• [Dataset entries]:
▬▬▬▬▬▬

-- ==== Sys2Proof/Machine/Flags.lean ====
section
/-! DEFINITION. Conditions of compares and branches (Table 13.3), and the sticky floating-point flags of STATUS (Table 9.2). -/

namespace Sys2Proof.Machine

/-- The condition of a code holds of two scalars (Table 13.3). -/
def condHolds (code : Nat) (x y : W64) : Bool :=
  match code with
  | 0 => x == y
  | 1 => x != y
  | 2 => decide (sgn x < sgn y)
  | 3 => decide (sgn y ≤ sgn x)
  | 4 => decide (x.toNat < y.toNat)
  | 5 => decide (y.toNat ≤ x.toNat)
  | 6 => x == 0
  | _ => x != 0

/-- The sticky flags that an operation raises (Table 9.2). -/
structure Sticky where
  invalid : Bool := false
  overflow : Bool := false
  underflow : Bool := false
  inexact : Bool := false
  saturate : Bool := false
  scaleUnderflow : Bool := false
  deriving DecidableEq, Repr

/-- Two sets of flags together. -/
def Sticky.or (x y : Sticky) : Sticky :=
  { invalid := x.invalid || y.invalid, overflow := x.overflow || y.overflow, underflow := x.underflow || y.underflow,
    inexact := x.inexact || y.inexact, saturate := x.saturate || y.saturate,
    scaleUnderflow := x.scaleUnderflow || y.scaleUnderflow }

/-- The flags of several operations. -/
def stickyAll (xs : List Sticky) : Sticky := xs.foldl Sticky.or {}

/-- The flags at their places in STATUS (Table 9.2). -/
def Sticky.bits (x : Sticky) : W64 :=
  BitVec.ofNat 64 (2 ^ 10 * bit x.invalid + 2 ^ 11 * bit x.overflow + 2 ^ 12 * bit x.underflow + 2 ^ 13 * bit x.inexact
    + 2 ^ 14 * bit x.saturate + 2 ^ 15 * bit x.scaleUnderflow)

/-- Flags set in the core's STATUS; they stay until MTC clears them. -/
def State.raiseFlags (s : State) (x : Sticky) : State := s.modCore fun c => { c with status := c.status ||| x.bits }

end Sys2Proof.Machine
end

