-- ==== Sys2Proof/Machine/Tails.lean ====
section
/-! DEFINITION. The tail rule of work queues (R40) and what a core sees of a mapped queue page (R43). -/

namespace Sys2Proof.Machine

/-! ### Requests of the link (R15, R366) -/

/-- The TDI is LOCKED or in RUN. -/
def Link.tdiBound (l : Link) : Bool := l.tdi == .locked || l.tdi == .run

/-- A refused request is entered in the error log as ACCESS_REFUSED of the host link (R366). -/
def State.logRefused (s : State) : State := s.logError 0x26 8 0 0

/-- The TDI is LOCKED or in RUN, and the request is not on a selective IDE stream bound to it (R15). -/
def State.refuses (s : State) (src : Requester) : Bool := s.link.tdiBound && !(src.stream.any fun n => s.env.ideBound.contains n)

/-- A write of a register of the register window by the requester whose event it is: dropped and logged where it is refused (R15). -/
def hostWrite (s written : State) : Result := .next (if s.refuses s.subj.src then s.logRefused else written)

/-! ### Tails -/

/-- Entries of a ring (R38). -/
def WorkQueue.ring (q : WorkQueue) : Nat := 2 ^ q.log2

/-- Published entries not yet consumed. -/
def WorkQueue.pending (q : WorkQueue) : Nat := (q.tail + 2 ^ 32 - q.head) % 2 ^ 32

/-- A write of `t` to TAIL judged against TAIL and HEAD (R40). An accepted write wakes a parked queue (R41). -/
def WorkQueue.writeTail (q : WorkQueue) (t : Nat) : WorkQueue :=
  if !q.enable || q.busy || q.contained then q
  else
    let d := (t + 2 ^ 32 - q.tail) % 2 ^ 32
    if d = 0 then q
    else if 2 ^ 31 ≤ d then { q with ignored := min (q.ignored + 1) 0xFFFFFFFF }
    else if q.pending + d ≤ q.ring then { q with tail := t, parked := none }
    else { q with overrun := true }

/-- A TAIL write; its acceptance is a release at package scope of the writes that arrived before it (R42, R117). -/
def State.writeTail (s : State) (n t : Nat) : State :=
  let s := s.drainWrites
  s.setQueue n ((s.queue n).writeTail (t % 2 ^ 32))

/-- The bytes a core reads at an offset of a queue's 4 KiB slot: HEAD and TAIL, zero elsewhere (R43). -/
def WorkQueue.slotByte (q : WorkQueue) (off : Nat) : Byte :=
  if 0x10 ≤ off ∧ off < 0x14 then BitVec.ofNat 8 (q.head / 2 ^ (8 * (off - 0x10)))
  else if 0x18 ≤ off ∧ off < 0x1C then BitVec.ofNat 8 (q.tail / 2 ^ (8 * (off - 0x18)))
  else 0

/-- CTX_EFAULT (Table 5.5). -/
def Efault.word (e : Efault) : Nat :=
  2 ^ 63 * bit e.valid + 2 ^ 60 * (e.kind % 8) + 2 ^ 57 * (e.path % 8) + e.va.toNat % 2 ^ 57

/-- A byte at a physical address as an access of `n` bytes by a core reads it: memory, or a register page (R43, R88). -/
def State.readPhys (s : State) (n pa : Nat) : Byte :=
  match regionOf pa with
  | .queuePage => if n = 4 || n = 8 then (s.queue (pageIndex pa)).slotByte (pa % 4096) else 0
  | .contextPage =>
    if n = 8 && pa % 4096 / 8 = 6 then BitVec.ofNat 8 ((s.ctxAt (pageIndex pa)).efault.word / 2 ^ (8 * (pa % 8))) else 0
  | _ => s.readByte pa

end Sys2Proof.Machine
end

▬▬▬▬▬▬

• [Exercise]: Copy all lines above where "saturate" is present.

• [Solved exercise]:
  saturate : Bool := false
    inexact := x.inexact || y.inexact, saturate := x.saturate || y.saturate,
    + 2 ^ 14 * bit x.saturate + 2 ^ 15 * bit x.scaleUnderflow)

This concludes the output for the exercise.